7th Leader of the Opposition
- In office 16 July 2007 – 30 July 2008
- Preceded by: Edison James
- Succeeded by: Ronald Green

Member of Parliament for Salisbury
- In office 28 May 1990 – 18 Dec 2009
- Succeeded by: Hector John
- Majority: 440 (65.9%)

Personal details
- Born: February 28, 1964 (age 62) Southall, England
- Party: UWP
- Children: Baggio Williams, Cherise Williams, Giovanni Williams, Amia Williams, Raja Williams
- Alma mater: UWI
- Profession: Lawyer

= Earl Williams (politician) =

Dominican politician

Earl Michael Williams (born February 28, 1964) is a Dominican politician who was Leader of the Opposition in Dominica and political Leader of the United Workers' Party from 2007 to 2008.

==Early life and career==

Williams was educated at the Salisbury Government School and the Community High School. He completed his A-Levels at the Sixth Form College.

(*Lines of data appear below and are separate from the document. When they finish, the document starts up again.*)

/-- The slots of an SQZ8 row. -/
def CopyDesc.slotItems (c : CopyDesc) (x : CopyRow) : List Item' :=
  let od := coords c.d
  let os := coords c.s
  let n := coords c.n
  (List.range x.w).map fun t =>
    let at_ (r : Rec) (o : Nat × Nat × Nat) : Span := ⟨r.copyRow o x + ((160 * (o.1 / 256 + t) : Nat) : Int), 160⟩
    { pos := (x.j2 * n.2.1 + x.j1) * n.1 + 256 * t, role := .slot, blk := 0, grp := 0,
      src := if t < x.rd then some (at_ c.src os, 0) else none, const := 0, dst := (at_ c.dst od, 0), bits := 1280,
      tagS := none, tagD := none }

def CopyDesc.items (c : CopyDesc) : List Item' :=
  c.rows.flatMap fun x => if c.fmt = .sqz8 then c.slotItems x else c.elemItems x

/-- The byte count of written items (R298). -/
def itemBytes (b : Nat) (l : List Item') : Nat :=
  let count (r : ItemRole) : Nat := (l.filter fun i => i.role == r).length
  let sized (r : ItemRole) : Nat := (l.filter fun i => i.role == r).foldl (fun n i => n + i.bits / 8) 0
  ceilDiv (count .elem * b) 8 + sized .scale + sized .group + sized .slot

/-- Positions of the region. -/
def CopyDesc.total (c : CopyDesc) : Nat := let n := coords c.n; n.1 * n.2.1 * n.2.2

/-- R298: some element of the region stays unwritten. -/
def CopyDesc.clipped (c : CopyDesc) : Bool :=
  let n := coords c.n
  c.rows.any fun x => decide (x.w < n.1 / copyUnit c.fmt)

/-! ### Checks at issue (R295, R296, R297, R311) -/

def boundsTrap (r : Rec) (f : Fmt) (i : Nat × Nat × Nat) (acc : Acc) : Trap :=
  accTrap .bounds r (r.elemAt f i.1 i.2.1 i.2.2) acc

/-- R296's alignment. -/
def CopyDesc.aligned (c : CopyDesc) : Bool :=
  let f := c.fmt
  let d := (coords c.d).1
  let s := (coords c.s).1
  let n := (coords c.n).1
  if f.isMx then d % 32 = 0 && s % 32 = 0 && n % 32 = 0
  else if f.isTl then d % 1024 = 0 && s % 1024 = 0 && n % 16 = 0
  else if f = .sqz8 then d % 256 = 0 && s % 256 = 0 && n % 256 = 0
  else true

/-- Out-of-bounds elements that stop a copy: under FAULT, and all of them for bcopy.s. -/
def CopyDesc.outTraps (c : CopyDesc) : List Trap :=
  let n := coords c.n
  let strict := c.form = .signed || c.dst.bmode = 0 || (!c.fills && c.src.bmode = 0)
  let out (r : Rec) (f : Fmt) (o : BitVec 64) (acc : Acc) : List Trap :=
    if c.form = .signed || r.bmode = 0 then
      match r.firstOut f (coords o) n with
      | some i => [boundsTrap r f i acc]
      | none => []
    else []
  if !strict then [] else
  (if c.fills then [] else out c.src c.srcFmt c.s .read) ++ out c.dst c.fmt c.d .write

/-- The span of an element, or of a slot, of a region at position `j` above its origin. -/
def Rec.unitSpan (r : Rec) (f : Fmt) (o j : Nat × Nat × Nat) : Span :=
  let row := r.rowAt ((o.2.1 + j.2.1 : Nat) : Int) ((o.2.2 + j.2.2 : Nat) : Int)
  if f = .sqz8 then ⟨row + ((160 * ((o.1 + j.1) / 256) : Nat) : Int), 160⟩ else (codeSpan row f.bits ((o.1 + j.1 : Nat) : Int)).1

/-- An out-of-bounds element or slot of a region whose address R56 forbids in every mode. -/
def Rec.farUnit (r : Rec) (f : Fmt) (o j : Nat × Nat × Nat) : Option Span :=
  let sp := r.unitSpan f o j
  if !r.inside ((o.1 + j.1) / copyUnit f * copyUnit f : Nat) ((o.2.1 + j.2.1 : Nat) : Int) ((o.2.2 + j.2.2 : Nat) : Int) &&
    r.pastLimit sp.a sp.n then some sp else none

/-- The first such element of a region; addresses are linear in the indices, so the corners tell whether there is one. -/
def Rec.farOut (r : Rec) (f : Fmt) (o n : Nat × Nat × Nat) : Option Span :=
  if n.1 = 0 || n.2.1 = 0 || n.2.2 = 0 then none else
  let ends (k : Nat) : List Nat := [0, k - 1]
  if (ends n.2.2).all fun z => (ends n.2.1).all fun y => (ends n.1).all fun x => (r.farUnit f o (x, y, z)).isNone then none
  else (List.range n.2.2).findSome? fun z => (List.range n.2.1).findSome? fun y => (List.range n.1).findSome? fun x =>
    r.farUnit f o (x, y, z)

/-- R56 applies in every mode (R297): elements of a region that no copy reaches, beyond the limits of their space. -/
def CopyDesc.farTraps (c : CopyDesc) : List Trap :=
  let n := coords c.n
  let far (r : Rec) (f : Fmt) (o : BitVec 64) (acc : Acc) : List Trap :=
    match r.farOut f (coords o) n with
    | some x => [accTrap .bounds r x.a acc]
    | none => []
  (if c.fills then [] else far c.src c.srcFmt c.s .read) ++ far c.dst c.fmt c.d .write

/-- Range checks of a copy at issue; a Commons grant is among them (R383). -/
def copySpanTraps (s : State) (r : Rec) (acc : Acc) (l : List Span) : List Trap := spanTraps s .bte r acc l

def baseTraps (r : Rec) (acc : Acc) : List Trap :=
  if r.baseAddr.2 then [] else [accTrap .bounds r (r.baseAddr.1 : Int) acc]
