/-- The incoming context's Sower state is restored on both paths, whether they run or not (R279), and its planes and map are
refilled. -/
def restoreMx (s : State) : State :=
  let m := s.ctx.mx
  let s := onPaths (setSow s fun _ => m.sowSaved) fun p => { p with map := [] }
  let s := refillPlane s (fun p x => { p with active := x }) m.activeSaved
  let s := refillPlane s (fun p x => { p with shadow := x }) m.shadowSaved
  match m.refDesc with
  | some d =>
    if m.ref then
      let f := fillMap s d
      faultAsync (logEcc (onPaths s fun p => { p with map := f.1 }) 0 f.2) .mxe d.pc (refillFault s d true)
    else s
  | none => s

/-- A context comes back to the core: its barrier state, its planes and its map. -/
def restoreCtx (s : State) (c : Ctx) : State := restoreMx (restoreNets (setCtx s c) c.nets)

/-! ### Halting a partition (R438) -/

/-- Halts a partition: its contexts on this core enter HALTED, admission stops, and the host is told. -/
def haltPartition (s : State) (p : BitVec 4) : State :=
  let x := getPart s p
  if x.halted then s else
  let s := report (setPart s p { x with halted := true }) (.partitionHalted p)
  let h (c : Ctx) : Ctx := if c.part = p then { c with status := .halted } else c
  selectWork { s with ctx := h s.ctx, held := s.held.map h }

/-! ### The fault record and its routing (R46, R49, R53, R436) -/

/-- The energy overdraft in millijoules after the stop's completions (R475), rounded up as REMAIN is. -/
def overdraft (s : State) (p : BitVec 4) : BitVec 64 :=
  let x := getPart s p
  BitVec.ofNat 64 (ceilDiv (x.used.toNat + x.debt.toNat - x.quota.toNat * 1000) 1000)

/-- Physical keys of a context's save area on this core. -/
def saveArea (s : State) (p : BitVec 4) : Nat :=
  paKey s.pkgNo ((getPart s p).save.toNat * 2 ^ 16 + 65536 * s.coreNo.toNat)

/-- What the save area holds. -/
def areaImage (s : State) (p : BitVec 4) : Mem :=
  let a := saveArea s p
  s.mem.filter fun c => decide (a ≤ c.1) && decide (c.1 < a + 65536)

/-- The Dispatcher writes the context that it saves to the area. The layout there is its own, so the bytes are free values (R436,
R437). -/
def writeSaveArea (s : State) (p : BitVec 4) : State :=
  let d := drawFree s (8 * 65536)
  homeWrite d.2 ((keyRange (saveArea s p) 65536).zip (leBytes 65536 d.1.toNat)).reverse

/-- The stopped context is saved, with the sealed contents of its area. -/
def saveStopped (s : State) : State :=
  let p := s.ctx.part
  let c := saveCtx s
  let s := writeSaveArea s p
  { s with saved := s.saved.filter (fun x => x.1.part != p) ++ [(c, areaImage s p)] }

/-- The strand's item ends at once with a status, without its engines having come to an end. -/
def dropStrand (s : State) (status : BitVec 64) : State :=
  let c := s.ctx
  endItem (setCtx s { c with stop := none, heldFaults := [], eng := c.eng.stopped, thrrun := false }) status

/-- The item cannot be handled: it ends with status 0xFFFF_FFFE (R425). -/
def handlerFailed (s : State) : State :=
  let s := match s.ctx.inst.bind (findPipe s) with
    | some p => report s (.launchFail p.queue p.seqNo)
    | none => s
  dropStrand s 0xFFFFFFFE#64

/-- Launches the fault-handling strand over the stopped context (R436); a page of its overlay may be held for the
driver. -/
def launchHandler (s : State) : State :=
  let c := s.ctx
  let ovl := (getPart s c.part).hovl.toNat
  if (getPart s c.part).halted then s else
  match dispRead s c.part ovl 64 with
  | .hold _ s => setDisp s { s.disp with launchHeld := true }
  | .fail s => handlerFailed s
  | .ok hb s =>
    match parseHdr s c.part hb with
    | none => handlerFailed s
    | some hdr =>
      match overlayRead s c.part ovl hdr with
      | .hold _ s => setDisp s { s.disp with launchHeld := true }
      | .fail s => handlerFailed s
      | .ok bytes s =>
        let s := saveStopped (setDisp s { s.disp with launchHeld := false })
        let s := placeOverlay s ovl hdr bytes
        startStrand s (BitVec.ofNat 64 (c.frec.toNat * 64)) (BitVec.ofNat 64 (ovl + 0x40 + hdr.entry)) hdr c.item c.inst true

/-- Routes a recorded fault by FMASK and HOVL (R436); a stopped handler halts its partition (R438). -/
def routeFault (s : State) (st : Stop) : State :=
  let fmask := BitVec.ofNat 64 (planeVal s 0x000 8)
  let handler := bitAt fmask (st.info.code.number / 16) && (getPart s s.ctx.part).hovl ≠ 0
  let set (s : State) (st : Stop) : State := setCtx s { s.ctx with stop := some st }
  if st.was = .handler then haltPartition (report (set s { st with recorded := true, toHost := true })
    (.strandFault s.coreNo st.info.code)) s.ctx.part
  else if handler then launchHandler (set s { st with recorded := true })
  else report (set s { st with recorded := true, toHost := true }) (.strandFault s.coreNo st.info.code)

/-- Writes the record and routes the fault; a record that cannot be written halts the partition (R53). A halted partition records
nothing (R438). -/
def recordFault (s : State) : State :=
  match s.ctx.stop with
  | none => s
  | some st =>
    if st.recorded || (getPart s s.ctx.part).halted then s else
    let op0 := if st.info.code = .energyQuota then overdraft s s.ctx.part else st.info.op0
    let bs := recordBytes s st.info.code.number st.info.tag st.info.async st.multi false op0 st.info.op1
    let second : Code := if abortedPage s s.ctx.part (s.ctx.frec.toNat * 64 / 4096) then .translation else .permission
    match dispWrite s s.ctx.part (s.ctx.frec.toNat * 64) bs with
    | (s, some (some _)) => s
    | (s, some none) =>
      let s := setCtx s { s.ctx with stop := some { st with recorded := true, toHost := true } }
      haltPartition (report (report s (.strandFault s.coreNo st.info.code)) (.strandFault s.coreNo second)) s.ctx.part
    | (s, none) => routeFault (setCtx s { s.ctx with recSeq := s.ctx.recSeq + 1 }) st

/-- Only completions that a full ring holds are left (R307). -/
def onlyRingHeld (s : State) : Bool := s.ops.all fun o => match o.kind with
  | .copy c => c.ringSince.isSome
  | _ => false

/-- A stop whose record is still to be written, with everything issued run to completion (R46). -/
def recordWanted (s : State) : Bool := onlyRingHeld s && !(getPart s s.ctx.part).halted && (match s.ctx.stop with
  | some st => !st.recorded
  | none => false)

/-- FAULT_RECORD (R46 step 5). -/
def execFaultRecord (s : State) : Host.Outcome State Fault Refusal := .next (recordFault s)

/-- A stopped context waits for its handling strand to be launched. -/
def handlerPending (s : State) : Bool :=
  match s.ctx.stop with
  | some st => st.recorded && !st.toHost && s.ctx.status = .stopped
  | none => false

/-- STRAND_LAUNCH (R425, R436). -/
def execStrandLaunch (s : State) : Host.Outcome State Fault Refusal :=
  .next (if handlerPending s then launchHandler s else launchStrand s)

/-! ### Returning from an exception (R52, R188, R436, R437) -/

/-- The words of a text as bytes. -/
def Text.bytes (t : Text) : List Byte := t.words.flatMap fun w => leBytes 4 w.toNat

/-- R424: an instance whose strand runs again after a time with no waiting item and no running strand counts STALLTO anew. -/
def runsAgain (s : State) : State :=
  match s.ctx.inst with
  | some id => if strandRuns s id then updPipe s id fun p =>
      if p.queues.all (·.isEmpty) then { p with progress := s.bell, stalled := false } else p
    else s
  | none => s

/-- Restores the stopped context and resumes it. An altered save area halts the partition. -/
def restoreSaved (s : State) (c : Ctx) (img : Mem) : State :=
  let p := s.ctx.part
  if areaImage s p ≠ img then haltPartition s p else
  let s := { s with saved := s.saved.filter fun x => x.1.part != p }
  let s := residentText s (c.text.base.toNat - 0x40) { (default : OvlHdr) with tlen := 4 * c.text.words.length } c.text.bytes
  runsAgain (resumeStrand (restoreCtx s { c with recSeq := s.ctx.recSeq, paceExtra := s.ctx.paceExtra }))

/-- The handling strand of eret ends: its engines issue nothing more. -/
def endHandler (s : State) : State :=
  let g := s.ctx.eng
  let f (x : Eng) : Eng := { x with atStop := true, wait := none, feWait := none }
  haltThresher (setCtx s { s.ctx with eng := ⟨g.ctl, f g.bte, f g.mxe, f g.vec, g.thr⟩ })

/-- eret (R188): it waits until the handling strand's work is complete, and for the energy quota (R475). -/
def execEret (h : Hdr) (s : State) : Host.Outcome State Fault Refusal :=
  let back := s.saved.find? fun x => x.1.part == s.ctx.part
  let wait := issuePrivate s .ctl h none (encodingOk (.eret h) false) [] noNeed fun s =>
    if !s.ctx.taskHandler || back.isNone then .trap { code := .illegalOp } else .wait (endHandler s) .other
  match back with
  | some (c, img) =>
    if encodingOk (.eret h) false && (popWait s .ctl h).isNone && s.ctx.taskHandler && s.ops.all (·.aside s) &&
        s.mx.pound.isEmpty && !quotaHolds s s.ctx.part
    then .next (restoreSaved (endHandler s) c img) else wait
  | none => wait

/-! ### Commands of PART.CMD (R434, R436, R438) -/

/-- A command that does not meet its conditions. The package's other cores run nothing in this model, so that a command
which names one meets no stopped context (DEDUCED: assumption 13). -/
def ignoreCommand (s : State) (p : BitVec 4) : State := setPart s p { getPart s p with cmdign := true }

/-- The context is STOPPED with host routing in partition `p`. -/
def Ctx.commandable (c : Ctx) (p : BitVec 4) : Bool :=
  c.part == p && c.status = .stopped && (match c.stop with
    | some st => st.recorded && st.toHost
    | none => false)
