-- ==== Sys2Proof/Machine/Moot.lean ====
section
/-! DEFINITION. The Moot: limits and the Crier, rounds, membership, reading the clock, energy quotas and the rack cap
(chapter 13). -/
namespace Sys2Proof.Machine

def setMoot (s : State) (m : Moot) : State := { s with moot := m }

/-! ### Lead times (R453, R457, R458) -/

/-- Group cycles of `ns` nanoseconds at the ceiling in force, rounded up. -/
def Moot.ticksOf (m : Moot) (ns : Nat) : Nat := ceilDiv (ns * 25 * m.gceil.toNat) 1000

/-- LEADC with max(LEAD, 2 × GLAT) for LEAD (R453, R458). -/
def Moot.leadc (m : Moot) : Nat := m.ticksOf (max (m.lead.toNat * 1000) (2 * m.glat.toNat))

/-- 2 × GLATC, from now to the earliest tick (R457). -/
def Moot.earliest (m : Moot) : Nat := 2 * m.ticksOf m.glat.toNat

/-- `us` microseconds of reference time. -/
def refMicros (us : Nat) : Nat := us * 25 * refUnit

/-- SILTO in reference time. -/
def Moot.siltoTime (m : Moot) : Nat := refMicros m.silto.toNat

/-- A step code of R449. -/
def stepOk (c : BitVec 8) : Bool := decide (32 ≤ c.toNat) && decide (c.toNat ≤ 96)

/-! ### Members -/

def minCode (a b : BitVec 8) : BitVec 8 := if b.toNat < a.toNat then b else a

/-- Live members. -/
def Moot.alive (m : Moot) : List Member := m.members.filter (·.live)

/-- Lowest slot of a list of members. -/
def lowestSlot (l : List Member) : BitVec 8 := l.foldl (fun b x => minCode b x.slot) 0xFF

/-- The coordinator's slot (R448). -/
def Moot.coordSlot (m : Moot) : BitVec 8 := lowestSlot m.alive

/-- A member that has not been heard for SILTO microseconds (R461). -/
def Moot.unheard (m : Moot) (x : Member) : Bool :=
  x.slot != m.slot && decide (m.siltoTime ≤ m.time - x.heardAt)

/-- This member acts as coordinator: it has the lowest slot among the live members that it hears (R448, R461). -/
def isCoord (s : State) : Bool :=
  lowestSlot (s.moot.alive.filter fun x => !s.moot.unheard x) = s.moot.slot

/-- The group has one live member. -/
def Moot.alone (m : Moot) : Bool := decide (m.alive.length ≤ 1)

/-- Changes the member that holds a slot. -/
def Moot.updMember (m : Moot) (slot : BitVec 8) (f : Member → Member) : Moot :=
  { m with members := m.members.map fun x => if x.slot = slot && !x.left then f x else x }

/-! ### Limits (R452, R453) -/

def limIdx : Limiter → Fin 5
  | .thermal => 0
  | .power => 1
  | .current => 2
  | .sensor => 3
  | .firmware => 4

/-- CAUSE of a limiter's Crier (Table 13.2). -/
def limCause : Limiter → BitVec 4
  | .thermal => 1
  | .power => 2
  | .current => 3
  | .sensor => 5
  | .firmware => 6

/-- The smallest code that the limiters require, GMAX among them. -/
def Moot.required (m : Moot) : BitVec 8 := m.limits.toList.foldl minCode m.gmax

/-- The local limit L: a clamp lowers it until a round at which the limiters require less (R457). -/
def Moot.limit (m : Moot) : BitVec 8 :=
  match m.clamp with
  | some c => minCode m.required c.1
  | none => m.required

/-- This member's core clock (R450, R457). -/
def Moot.coreCode (m : Moot) : BitVec 8 :=
  match m.clamp with
  | some c => minCode m.gceil c.1
  | none => m.gceil

/-- The posting: the smaller of L and every announced limit that is not yet in effect (R455). -/
def Moot.post (m : Moot) : BitVec 8 := m.own.foldl (fun b c => minCode b c.2.limit) m.limit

Williams then served as a teacher at various schools on the island and participated in sports as a coach and player. He was an active member of the Credit Union movement not only in Salisbury but on the Island as well as the Caribbean. He served both on the Supervisory Committee and the board of the Salisbury Co-operative Credit Union as Well as Treasurer of the Dominica Credit Union League Movement and twice was one of Dominicas Delegates at the Caribbean Conference of Credit Unions.

==Political career==

Williams was a member of the Young Freedom Movement, the youth arm of the Dominica Freedom Party which was important to the party's success. He was very active in his community, and he was rewarded for this when in the 1990 General Elections he was elected to Parliament for the Salisbury Constituency. By this time he was no longer associated with the Freedom Party and was now a member of the UWP.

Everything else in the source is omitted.